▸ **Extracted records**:
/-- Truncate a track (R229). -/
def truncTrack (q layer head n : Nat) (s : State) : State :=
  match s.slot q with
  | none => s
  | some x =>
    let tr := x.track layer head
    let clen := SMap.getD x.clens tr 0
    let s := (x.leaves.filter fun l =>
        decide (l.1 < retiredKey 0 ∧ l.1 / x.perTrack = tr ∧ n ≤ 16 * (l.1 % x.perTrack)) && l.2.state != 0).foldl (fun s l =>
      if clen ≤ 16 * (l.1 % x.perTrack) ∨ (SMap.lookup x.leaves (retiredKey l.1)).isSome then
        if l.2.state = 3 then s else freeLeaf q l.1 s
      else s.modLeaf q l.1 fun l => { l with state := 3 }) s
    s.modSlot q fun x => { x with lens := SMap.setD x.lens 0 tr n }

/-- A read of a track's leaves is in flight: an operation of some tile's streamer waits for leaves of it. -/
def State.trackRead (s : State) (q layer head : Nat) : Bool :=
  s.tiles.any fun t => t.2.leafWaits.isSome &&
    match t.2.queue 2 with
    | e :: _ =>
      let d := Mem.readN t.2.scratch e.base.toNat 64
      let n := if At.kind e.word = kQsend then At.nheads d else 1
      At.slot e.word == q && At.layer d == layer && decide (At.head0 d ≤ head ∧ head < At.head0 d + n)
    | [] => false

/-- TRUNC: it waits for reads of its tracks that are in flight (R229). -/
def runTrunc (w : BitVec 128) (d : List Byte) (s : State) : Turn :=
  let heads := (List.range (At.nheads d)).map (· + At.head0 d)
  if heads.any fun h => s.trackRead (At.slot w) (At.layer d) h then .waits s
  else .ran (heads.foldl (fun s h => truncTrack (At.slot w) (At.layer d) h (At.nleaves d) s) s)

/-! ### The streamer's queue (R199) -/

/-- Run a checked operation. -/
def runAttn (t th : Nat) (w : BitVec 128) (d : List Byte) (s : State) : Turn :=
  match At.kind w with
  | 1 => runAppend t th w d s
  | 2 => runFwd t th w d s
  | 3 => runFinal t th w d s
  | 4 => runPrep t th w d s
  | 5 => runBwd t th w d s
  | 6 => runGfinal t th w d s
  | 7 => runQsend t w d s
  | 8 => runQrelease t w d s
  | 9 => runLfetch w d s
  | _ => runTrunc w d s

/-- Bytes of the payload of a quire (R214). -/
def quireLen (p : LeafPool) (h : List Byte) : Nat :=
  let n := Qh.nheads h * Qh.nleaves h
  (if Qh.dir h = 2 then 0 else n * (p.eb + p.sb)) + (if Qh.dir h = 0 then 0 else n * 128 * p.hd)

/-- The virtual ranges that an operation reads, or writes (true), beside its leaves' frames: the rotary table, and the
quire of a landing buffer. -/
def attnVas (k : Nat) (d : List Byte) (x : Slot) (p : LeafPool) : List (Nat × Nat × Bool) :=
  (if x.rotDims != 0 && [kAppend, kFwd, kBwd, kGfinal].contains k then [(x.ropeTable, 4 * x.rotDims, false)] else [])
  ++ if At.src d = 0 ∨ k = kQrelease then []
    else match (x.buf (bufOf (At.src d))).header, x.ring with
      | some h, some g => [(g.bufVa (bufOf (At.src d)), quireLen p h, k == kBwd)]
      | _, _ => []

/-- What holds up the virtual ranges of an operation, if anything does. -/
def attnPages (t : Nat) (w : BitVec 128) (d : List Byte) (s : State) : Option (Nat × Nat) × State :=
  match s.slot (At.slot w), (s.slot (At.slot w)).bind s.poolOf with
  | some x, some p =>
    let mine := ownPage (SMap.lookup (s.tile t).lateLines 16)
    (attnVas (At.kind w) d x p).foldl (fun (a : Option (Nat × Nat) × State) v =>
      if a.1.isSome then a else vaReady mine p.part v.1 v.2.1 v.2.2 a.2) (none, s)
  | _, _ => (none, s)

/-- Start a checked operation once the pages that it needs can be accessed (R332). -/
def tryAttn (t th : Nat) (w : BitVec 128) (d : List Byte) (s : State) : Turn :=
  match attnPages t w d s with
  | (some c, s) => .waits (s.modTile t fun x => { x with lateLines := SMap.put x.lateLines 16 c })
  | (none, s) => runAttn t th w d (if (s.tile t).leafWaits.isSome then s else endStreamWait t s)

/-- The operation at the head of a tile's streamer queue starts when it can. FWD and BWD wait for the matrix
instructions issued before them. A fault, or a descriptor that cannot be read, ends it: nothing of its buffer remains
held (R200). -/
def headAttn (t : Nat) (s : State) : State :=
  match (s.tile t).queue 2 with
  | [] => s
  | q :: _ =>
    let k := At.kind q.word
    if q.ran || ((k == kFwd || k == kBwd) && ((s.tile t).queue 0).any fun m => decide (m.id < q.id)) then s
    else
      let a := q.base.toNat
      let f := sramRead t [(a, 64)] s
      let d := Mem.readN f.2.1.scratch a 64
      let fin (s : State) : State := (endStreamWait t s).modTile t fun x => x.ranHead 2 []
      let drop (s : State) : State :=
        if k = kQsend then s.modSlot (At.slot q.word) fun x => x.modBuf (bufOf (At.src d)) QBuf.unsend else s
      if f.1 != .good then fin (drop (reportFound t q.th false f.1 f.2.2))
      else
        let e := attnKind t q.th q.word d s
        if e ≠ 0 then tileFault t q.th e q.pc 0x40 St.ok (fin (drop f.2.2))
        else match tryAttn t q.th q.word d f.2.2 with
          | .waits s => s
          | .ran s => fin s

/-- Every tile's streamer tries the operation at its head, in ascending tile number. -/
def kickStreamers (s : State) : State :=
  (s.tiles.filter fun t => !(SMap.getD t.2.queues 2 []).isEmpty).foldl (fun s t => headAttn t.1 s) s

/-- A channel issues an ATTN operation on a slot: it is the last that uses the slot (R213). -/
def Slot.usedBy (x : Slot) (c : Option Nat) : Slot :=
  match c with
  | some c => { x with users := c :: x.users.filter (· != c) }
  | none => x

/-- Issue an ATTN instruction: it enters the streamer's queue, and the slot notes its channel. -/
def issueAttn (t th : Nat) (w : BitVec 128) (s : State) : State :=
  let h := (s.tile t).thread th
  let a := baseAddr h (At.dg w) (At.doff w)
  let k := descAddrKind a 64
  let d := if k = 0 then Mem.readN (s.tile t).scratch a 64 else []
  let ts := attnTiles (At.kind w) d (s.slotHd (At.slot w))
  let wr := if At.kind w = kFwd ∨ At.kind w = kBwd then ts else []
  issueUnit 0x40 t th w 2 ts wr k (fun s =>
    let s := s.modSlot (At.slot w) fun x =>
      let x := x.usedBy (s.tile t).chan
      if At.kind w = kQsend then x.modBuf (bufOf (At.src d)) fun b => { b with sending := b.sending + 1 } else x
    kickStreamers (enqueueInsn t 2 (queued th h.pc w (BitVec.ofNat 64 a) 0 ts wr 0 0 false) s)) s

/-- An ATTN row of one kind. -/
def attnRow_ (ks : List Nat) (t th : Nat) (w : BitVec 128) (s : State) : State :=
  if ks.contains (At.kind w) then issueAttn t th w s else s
...
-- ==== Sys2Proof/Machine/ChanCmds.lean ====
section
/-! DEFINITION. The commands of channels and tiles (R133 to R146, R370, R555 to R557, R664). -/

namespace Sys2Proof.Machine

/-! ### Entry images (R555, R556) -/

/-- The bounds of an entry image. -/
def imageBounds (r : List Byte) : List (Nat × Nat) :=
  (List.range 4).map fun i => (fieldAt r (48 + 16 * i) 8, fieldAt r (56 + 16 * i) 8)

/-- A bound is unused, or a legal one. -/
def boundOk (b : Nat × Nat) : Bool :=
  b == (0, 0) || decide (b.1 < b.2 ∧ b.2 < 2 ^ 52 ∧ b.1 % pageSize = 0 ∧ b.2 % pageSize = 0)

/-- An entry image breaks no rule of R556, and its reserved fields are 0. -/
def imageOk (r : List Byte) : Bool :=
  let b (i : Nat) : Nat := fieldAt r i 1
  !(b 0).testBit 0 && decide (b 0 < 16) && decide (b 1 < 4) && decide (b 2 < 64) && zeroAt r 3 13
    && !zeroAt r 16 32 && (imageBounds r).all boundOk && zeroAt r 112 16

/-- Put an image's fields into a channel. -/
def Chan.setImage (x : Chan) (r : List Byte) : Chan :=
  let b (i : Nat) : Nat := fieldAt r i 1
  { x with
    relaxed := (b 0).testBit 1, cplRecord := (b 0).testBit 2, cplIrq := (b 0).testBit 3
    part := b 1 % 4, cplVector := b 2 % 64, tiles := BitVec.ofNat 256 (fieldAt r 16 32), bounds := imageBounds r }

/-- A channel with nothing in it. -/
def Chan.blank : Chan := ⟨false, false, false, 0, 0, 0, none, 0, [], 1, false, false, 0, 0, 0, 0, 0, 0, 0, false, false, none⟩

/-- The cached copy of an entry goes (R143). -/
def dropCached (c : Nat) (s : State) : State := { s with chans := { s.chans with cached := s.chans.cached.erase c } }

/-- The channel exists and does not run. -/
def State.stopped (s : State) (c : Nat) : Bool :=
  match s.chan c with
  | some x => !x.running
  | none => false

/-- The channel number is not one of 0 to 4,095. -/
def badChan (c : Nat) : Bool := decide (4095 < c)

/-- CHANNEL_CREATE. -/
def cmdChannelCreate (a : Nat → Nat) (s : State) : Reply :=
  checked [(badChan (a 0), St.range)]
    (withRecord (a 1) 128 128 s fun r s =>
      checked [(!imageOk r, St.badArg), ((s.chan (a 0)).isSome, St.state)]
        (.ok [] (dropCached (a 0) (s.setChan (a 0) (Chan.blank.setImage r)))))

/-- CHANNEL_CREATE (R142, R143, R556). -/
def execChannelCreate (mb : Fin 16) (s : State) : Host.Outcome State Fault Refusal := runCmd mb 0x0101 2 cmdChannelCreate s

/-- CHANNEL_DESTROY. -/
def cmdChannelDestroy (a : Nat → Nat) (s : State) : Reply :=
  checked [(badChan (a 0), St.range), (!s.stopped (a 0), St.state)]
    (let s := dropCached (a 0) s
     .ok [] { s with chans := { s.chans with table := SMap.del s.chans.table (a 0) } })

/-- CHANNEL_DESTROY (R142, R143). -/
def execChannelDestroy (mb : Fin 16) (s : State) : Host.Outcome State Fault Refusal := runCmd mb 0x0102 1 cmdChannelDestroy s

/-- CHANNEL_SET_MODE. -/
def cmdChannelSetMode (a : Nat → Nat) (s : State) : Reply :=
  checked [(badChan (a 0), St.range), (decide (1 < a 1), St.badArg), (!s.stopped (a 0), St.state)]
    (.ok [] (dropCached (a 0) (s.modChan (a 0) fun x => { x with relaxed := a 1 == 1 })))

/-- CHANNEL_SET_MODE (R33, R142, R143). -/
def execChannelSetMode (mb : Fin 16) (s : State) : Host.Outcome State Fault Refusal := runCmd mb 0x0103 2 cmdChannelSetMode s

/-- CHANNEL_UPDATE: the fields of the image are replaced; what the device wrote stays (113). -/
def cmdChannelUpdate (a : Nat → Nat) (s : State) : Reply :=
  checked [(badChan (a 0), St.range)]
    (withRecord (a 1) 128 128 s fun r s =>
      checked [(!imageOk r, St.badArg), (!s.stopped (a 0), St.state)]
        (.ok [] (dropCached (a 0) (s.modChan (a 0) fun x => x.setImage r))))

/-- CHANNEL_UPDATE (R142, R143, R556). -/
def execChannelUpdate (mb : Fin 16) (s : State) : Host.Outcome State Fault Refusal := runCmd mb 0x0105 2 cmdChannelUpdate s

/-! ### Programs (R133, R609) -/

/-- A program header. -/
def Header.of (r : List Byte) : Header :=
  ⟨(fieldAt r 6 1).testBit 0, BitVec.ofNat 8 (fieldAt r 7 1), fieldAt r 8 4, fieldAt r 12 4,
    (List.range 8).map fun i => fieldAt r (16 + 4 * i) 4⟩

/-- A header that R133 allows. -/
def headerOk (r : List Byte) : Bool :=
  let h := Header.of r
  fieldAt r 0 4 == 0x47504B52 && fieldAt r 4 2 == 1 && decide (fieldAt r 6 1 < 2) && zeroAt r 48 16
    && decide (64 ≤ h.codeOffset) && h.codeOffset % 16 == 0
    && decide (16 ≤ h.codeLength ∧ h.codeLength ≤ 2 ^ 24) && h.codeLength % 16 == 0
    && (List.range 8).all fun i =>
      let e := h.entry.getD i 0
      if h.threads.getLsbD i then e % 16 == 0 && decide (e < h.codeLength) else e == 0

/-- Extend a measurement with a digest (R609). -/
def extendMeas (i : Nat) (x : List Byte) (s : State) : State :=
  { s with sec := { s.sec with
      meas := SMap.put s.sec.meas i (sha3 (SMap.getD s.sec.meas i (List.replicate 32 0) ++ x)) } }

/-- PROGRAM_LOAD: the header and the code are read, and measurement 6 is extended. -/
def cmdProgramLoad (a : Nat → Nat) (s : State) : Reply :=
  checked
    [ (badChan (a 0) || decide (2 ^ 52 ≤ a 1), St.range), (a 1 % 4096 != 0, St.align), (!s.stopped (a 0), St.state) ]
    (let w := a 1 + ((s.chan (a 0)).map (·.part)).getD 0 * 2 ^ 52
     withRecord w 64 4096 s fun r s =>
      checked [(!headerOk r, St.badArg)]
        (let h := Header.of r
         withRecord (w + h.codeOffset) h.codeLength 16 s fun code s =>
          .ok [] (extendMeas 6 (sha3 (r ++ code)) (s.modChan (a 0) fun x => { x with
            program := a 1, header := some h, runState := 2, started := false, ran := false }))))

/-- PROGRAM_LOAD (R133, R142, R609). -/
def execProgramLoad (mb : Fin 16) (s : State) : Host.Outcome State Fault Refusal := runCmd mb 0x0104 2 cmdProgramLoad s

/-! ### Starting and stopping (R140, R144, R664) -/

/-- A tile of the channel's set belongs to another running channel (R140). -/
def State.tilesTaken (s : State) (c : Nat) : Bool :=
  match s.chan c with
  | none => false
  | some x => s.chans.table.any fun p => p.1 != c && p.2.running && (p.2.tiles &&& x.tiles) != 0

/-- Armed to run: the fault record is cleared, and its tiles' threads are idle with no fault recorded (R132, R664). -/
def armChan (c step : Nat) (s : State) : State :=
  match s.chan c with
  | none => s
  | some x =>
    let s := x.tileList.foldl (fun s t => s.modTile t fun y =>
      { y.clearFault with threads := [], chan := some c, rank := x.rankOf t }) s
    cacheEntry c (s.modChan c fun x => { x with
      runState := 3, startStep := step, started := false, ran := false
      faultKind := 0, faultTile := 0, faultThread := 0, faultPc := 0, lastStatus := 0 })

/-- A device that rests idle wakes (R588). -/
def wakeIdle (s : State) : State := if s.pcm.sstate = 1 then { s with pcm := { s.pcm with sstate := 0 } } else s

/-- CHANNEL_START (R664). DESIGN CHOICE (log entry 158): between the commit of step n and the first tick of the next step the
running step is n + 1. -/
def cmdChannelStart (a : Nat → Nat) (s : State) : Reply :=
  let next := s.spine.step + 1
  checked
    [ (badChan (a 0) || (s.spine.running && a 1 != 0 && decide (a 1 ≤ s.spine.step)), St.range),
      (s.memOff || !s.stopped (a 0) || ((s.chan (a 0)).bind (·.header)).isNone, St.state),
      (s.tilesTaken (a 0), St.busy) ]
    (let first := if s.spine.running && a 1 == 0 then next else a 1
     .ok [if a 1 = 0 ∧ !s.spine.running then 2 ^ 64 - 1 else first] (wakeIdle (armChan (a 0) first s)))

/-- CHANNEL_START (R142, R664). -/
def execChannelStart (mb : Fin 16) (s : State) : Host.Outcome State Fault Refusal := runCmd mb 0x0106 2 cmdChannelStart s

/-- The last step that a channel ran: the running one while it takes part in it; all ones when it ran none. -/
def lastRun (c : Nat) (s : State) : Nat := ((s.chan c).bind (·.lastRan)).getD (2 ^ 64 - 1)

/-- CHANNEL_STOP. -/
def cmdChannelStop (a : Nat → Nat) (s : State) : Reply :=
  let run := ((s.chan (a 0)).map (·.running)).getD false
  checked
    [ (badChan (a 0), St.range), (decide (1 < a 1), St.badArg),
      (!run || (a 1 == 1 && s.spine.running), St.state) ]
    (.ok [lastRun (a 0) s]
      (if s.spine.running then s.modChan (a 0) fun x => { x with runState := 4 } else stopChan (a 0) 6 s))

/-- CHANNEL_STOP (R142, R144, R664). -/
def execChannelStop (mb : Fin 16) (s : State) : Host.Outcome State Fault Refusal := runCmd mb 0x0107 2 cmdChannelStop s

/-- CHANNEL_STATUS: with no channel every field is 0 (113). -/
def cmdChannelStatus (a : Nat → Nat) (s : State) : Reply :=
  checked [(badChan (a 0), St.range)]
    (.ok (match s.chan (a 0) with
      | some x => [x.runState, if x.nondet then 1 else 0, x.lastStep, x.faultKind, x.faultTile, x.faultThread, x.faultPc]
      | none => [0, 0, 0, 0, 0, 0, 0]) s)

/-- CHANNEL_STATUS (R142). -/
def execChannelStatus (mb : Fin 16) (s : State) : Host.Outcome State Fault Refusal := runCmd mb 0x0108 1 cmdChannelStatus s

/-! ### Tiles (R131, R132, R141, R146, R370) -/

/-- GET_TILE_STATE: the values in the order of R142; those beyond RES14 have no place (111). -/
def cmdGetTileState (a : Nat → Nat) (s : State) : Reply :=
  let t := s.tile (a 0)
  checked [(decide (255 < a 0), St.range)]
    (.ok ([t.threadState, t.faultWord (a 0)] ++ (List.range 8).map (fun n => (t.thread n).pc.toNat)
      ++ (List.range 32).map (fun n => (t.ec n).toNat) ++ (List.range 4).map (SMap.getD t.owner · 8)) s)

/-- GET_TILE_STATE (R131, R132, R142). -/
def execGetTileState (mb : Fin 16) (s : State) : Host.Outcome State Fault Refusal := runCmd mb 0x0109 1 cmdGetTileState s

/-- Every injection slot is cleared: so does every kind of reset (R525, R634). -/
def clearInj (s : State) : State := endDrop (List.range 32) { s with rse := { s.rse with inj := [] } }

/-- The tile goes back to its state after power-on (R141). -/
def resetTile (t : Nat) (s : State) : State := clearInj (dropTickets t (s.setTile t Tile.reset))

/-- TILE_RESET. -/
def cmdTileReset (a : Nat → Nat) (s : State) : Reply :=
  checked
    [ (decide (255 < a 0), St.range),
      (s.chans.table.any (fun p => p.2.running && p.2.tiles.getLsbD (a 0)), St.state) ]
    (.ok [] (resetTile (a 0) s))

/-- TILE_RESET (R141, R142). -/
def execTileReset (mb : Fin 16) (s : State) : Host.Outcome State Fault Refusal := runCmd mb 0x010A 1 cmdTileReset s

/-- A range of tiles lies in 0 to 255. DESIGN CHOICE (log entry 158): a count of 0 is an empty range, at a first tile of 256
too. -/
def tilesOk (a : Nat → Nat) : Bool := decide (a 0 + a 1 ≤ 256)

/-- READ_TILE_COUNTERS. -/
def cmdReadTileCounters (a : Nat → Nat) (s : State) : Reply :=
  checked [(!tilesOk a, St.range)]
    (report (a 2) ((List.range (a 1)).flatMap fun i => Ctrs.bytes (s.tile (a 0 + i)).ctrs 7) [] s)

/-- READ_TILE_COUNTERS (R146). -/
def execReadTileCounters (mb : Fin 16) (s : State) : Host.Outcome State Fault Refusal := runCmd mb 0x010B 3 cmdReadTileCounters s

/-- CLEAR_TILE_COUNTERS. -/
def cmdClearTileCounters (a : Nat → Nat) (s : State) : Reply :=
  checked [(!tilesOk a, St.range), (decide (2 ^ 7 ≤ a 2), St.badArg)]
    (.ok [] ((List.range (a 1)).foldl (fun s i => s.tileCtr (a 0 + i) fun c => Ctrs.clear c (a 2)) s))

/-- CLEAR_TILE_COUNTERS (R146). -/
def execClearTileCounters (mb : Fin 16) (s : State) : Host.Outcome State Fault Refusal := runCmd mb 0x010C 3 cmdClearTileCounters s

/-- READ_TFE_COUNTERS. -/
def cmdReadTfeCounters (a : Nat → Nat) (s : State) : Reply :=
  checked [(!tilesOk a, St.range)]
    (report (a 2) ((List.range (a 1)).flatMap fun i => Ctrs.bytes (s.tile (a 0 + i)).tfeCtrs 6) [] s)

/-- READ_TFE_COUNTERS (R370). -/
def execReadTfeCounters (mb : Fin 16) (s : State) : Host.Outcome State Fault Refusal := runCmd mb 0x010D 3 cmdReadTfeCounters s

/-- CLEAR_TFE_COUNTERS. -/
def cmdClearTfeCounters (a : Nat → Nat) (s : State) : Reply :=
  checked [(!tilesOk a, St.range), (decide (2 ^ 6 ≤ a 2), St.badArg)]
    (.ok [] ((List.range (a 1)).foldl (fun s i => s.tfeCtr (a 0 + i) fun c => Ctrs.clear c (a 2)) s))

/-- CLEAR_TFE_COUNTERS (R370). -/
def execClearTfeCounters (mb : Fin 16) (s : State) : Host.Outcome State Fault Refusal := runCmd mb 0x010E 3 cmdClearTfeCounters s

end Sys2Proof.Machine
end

▸ **What you should do**: Lines to set down from above: the line with "track (R229). -/", the line with "if l.2.state = 3", and every line between, each exactly as written.

▸ **Expected output**:
/-- Truncate a track (R229). -/
def truncTrack (q layer head n : Nat) (s : State) : State :=
  match s.slot q with
  | none => s
  | some x =>
    let tr := x.track layer head
    let clen := SMap.getD x.clens tr 0
    let s := (x.leaves.filter fun l =>
        decide (l.1 < retiredKey 0 ∧ l.1 / x.perTrack = tr ∧ n ≤ 16 * (l.1 % x.perTrack)) && l.2.state != 0).foldl (fun s l =>
      if clen ≤ 16 * (l.1 % x.perTrack) ∨ (SMap.lookup x.leaves (retiredKey l.1)).isSome then
        if l.2.state = 3 then s else freeLeaf q l.1 s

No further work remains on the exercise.